## GOAL OF THE EXERCISE
What you produce should be every line from the data that includes "raised".

[Saved data entries]

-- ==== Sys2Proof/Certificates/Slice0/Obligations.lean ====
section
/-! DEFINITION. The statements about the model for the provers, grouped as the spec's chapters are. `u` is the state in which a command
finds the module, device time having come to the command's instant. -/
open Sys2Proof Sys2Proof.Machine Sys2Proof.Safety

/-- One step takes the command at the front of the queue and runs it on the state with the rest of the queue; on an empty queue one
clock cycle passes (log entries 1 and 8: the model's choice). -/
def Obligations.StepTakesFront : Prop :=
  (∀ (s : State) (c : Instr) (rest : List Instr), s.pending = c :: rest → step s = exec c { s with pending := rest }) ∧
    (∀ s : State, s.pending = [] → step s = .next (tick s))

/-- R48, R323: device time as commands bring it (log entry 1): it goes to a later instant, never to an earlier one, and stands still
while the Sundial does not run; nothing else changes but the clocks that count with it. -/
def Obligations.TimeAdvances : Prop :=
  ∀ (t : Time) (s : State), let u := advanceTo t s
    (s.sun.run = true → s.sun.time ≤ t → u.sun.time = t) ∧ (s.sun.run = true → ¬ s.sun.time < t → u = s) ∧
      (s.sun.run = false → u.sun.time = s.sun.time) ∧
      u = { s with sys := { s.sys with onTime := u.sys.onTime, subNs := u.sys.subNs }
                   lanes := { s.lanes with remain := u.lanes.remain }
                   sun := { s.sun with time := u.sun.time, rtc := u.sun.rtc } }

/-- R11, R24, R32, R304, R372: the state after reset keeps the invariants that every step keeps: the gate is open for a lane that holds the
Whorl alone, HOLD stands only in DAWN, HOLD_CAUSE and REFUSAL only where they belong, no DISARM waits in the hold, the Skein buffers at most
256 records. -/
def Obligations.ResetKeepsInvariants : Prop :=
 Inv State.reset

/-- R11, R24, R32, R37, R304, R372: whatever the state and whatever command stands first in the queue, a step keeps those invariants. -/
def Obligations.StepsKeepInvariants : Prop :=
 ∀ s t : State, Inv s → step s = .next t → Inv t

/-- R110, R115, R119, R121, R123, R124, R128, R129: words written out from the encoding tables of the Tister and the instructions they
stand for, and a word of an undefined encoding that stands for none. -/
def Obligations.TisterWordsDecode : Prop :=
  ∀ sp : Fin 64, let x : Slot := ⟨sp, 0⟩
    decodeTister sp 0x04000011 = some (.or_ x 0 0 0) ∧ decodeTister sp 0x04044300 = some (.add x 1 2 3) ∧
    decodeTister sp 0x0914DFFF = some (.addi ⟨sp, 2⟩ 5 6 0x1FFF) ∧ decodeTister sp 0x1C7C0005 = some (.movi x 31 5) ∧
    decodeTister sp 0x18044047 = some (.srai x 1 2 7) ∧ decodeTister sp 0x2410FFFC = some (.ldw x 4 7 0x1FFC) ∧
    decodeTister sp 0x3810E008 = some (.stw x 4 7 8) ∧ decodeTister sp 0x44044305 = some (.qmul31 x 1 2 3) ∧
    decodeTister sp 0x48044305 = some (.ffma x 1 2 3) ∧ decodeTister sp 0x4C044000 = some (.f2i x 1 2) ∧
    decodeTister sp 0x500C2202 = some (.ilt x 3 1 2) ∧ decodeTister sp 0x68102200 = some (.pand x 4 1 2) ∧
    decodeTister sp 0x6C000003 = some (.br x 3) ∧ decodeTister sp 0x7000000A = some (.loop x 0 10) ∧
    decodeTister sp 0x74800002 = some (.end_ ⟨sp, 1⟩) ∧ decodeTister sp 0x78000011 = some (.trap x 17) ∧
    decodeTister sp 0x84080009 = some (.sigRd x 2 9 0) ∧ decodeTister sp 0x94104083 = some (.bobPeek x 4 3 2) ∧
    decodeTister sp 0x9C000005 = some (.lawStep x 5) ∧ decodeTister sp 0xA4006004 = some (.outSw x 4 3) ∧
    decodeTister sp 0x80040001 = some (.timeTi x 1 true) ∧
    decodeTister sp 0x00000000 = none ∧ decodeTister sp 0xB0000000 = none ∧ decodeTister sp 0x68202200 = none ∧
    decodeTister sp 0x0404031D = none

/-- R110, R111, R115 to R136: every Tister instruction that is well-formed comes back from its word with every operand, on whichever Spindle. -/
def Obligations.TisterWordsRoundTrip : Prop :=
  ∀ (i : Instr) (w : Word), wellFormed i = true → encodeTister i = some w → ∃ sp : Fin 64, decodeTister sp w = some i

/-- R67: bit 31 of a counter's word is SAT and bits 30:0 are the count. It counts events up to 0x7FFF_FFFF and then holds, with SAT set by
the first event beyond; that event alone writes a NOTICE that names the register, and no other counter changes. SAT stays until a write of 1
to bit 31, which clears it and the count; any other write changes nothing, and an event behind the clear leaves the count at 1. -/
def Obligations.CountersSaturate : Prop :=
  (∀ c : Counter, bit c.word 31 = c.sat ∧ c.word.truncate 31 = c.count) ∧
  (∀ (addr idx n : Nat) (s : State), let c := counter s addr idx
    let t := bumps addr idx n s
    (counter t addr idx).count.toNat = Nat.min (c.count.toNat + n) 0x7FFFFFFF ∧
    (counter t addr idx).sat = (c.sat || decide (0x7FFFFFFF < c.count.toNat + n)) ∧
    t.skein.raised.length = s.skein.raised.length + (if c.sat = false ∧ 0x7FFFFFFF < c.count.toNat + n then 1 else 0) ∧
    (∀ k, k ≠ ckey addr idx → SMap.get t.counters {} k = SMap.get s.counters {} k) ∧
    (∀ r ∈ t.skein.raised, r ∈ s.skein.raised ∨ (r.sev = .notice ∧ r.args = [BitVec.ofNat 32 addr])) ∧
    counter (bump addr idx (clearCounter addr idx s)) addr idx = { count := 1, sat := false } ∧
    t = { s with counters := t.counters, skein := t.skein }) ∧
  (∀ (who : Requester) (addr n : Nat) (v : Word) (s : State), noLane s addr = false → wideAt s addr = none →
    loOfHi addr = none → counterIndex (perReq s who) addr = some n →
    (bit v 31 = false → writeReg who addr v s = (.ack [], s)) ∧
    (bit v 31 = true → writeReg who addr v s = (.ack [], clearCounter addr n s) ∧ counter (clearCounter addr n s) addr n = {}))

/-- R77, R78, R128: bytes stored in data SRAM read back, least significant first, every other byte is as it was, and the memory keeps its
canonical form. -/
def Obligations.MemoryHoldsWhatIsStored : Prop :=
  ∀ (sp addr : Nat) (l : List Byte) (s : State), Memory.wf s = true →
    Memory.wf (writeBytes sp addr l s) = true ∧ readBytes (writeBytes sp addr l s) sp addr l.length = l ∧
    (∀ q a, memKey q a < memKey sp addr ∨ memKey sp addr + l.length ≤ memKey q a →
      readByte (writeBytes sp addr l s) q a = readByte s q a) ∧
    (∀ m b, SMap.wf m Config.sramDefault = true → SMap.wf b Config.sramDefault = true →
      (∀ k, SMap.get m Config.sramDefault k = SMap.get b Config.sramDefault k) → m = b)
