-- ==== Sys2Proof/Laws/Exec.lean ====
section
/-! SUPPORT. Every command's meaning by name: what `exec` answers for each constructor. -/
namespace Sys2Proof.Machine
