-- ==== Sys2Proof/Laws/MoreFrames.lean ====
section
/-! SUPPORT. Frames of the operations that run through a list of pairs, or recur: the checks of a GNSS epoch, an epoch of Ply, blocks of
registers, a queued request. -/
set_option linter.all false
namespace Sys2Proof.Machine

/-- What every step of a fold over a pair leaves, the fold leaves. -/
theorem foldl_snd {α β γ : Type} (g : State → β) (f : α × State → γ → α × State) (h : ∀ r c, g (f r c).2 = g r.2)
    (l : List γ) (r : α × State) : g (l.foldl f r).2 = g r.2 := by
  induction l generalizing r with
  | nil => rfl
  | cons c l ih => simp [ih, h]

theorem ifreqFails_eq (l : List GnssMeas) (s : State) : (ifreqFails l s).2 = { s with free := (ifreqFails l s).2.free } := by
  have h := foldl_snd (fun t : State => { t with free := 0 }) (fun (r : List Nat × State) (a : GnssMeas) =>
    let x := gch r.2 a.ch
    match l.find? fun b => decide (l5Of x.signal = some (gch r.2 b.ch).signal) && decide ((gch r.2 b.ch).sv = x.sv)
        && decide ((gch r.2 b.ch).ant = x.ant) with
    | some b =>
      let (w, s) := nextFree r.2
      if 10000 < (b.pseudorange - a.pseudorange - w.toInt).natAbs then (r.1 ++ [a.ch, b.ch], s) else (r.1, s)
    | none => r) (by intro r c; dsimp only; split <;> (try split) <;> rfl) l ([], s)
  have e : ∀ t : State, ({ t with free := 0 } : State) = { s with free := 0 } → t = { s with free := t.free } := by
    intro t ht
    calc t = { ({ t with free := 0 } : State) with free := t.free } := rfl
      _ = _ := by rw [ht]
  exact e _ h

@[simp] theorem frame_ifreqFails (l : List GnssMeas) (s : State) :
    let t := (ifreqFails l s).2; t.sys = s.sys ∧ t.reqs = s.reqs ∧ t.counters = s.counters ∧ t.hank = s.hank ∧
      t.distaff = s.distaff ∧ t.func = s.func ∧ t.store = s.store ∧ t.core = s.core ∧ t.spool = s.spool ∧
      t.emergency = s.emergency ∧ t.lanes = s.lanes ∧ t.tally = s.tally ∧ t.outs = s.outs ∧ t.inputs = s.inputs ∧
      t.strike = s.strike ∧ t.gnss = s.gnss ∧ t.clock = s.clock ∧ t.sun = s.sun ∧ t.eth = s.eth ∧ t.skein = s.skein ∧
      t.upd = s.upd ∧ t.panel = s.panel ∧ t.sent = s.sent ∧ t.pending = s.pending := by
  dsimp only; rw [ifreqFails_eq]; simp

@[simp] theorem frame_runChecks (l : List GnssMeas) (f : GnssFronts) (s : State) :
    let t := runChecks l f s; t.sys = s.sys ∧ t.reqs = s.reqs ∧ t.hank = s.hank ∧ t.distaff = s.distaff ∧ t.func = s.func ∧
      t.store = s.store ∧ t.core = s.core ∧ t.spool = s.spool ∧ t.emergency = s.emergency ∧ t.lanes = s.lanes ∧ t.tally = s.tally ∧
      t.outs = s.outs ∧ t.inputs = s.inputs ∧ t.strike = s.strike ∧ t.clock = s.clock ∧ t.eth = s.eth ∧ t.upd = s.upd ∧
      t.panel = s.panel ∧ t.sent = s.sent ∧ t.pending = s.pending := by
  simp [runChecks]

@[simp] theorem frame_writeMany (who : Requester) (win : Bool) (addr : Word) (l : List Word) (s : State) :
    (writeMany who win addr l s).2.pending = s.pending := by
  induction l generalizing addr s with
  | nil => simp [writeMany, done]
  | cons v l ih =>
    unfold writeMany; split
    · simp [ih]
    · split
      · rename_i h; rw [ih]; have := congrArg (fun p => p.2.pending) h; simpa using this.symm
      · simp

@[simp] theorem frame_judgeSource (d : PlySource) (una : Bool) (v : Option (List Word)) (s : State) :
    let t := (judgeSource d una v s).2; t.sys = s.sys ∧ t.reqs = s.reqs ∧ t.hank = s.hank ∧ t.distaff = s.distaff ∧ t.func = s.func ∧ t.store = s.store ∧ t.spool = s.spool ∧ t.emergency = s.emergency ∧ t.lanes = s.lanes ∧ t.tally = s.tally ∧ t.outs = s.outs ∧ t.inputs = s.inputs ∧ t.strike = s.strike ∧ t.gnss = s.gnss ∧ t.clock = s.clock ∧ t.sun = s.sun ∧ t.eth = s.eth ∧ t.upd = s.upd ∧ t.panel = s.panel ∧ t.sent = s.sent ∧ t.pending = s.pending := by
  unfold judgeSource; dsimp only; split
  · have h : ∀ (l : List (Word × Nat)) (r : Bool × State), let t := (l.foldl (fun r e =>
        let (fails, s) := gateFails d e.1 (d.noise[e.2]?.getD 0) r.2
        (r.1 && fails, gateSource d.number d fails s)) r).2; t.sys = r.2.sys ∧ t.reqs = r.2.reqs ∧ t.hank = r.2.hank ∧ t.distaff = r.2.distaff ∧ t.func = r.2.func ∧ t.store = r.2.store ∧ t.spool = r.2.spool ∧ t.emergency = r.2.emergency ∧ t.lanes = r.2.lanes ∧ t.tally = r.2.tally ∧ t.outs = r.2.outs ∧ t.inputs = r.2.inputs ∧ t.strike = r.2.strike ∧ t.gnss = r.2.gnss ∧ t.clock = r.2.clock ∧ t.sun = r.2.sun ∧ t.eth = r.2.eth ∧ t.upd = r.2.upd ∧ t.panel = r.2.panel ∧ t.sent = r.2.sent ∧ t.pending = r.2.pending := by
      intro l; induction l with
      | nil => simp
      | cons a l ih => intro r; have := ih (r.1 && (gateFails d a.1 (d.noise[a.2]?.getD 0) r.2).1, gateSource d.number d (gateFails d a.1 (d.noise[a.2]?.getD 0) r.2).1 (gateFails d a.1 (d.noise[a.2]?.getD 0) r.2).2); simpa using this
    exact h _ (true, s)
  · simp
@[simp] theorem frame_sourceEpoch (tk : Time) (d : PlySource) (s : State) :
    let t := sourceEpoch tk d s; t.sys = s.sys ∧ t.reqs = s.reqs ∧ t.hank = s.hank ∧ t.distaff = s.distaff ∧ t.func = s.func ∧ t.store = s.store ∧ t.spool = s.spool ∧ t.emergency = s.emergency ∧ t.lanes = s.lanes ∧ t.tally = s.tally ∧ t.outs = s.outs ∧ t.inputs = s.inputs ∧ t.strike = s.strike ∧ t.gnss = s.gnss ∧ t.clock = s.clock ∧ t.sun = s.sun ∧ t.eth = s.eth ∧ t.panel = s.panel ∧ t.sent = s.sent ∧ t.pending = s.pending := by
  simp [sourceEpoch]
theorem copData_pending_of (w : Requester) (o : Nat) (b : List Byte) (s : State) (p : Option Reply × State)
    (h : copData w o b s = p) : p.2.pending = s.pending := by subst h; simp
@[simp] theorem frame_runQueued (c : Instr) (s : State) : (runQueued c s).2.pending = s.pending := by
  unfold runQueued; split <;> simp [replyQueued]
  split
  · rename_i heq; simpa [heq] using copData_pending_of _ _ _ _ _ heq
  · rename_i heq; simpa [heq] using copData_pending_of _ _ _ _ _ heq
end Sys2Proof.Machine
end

## RESULT
    t.skein.raised.length = s.skein.raised.length + (if c.sat = false ∧ 0x7FFFFFFF < c.count.toNat + n then 1 else 0) ∧
    (∀ r ∈ t.skein.raised, r ∈ s.skein.raised ∨ (r.sev = .notice ∧ r.args = [BitVec.ofNat 32 addr])) ∧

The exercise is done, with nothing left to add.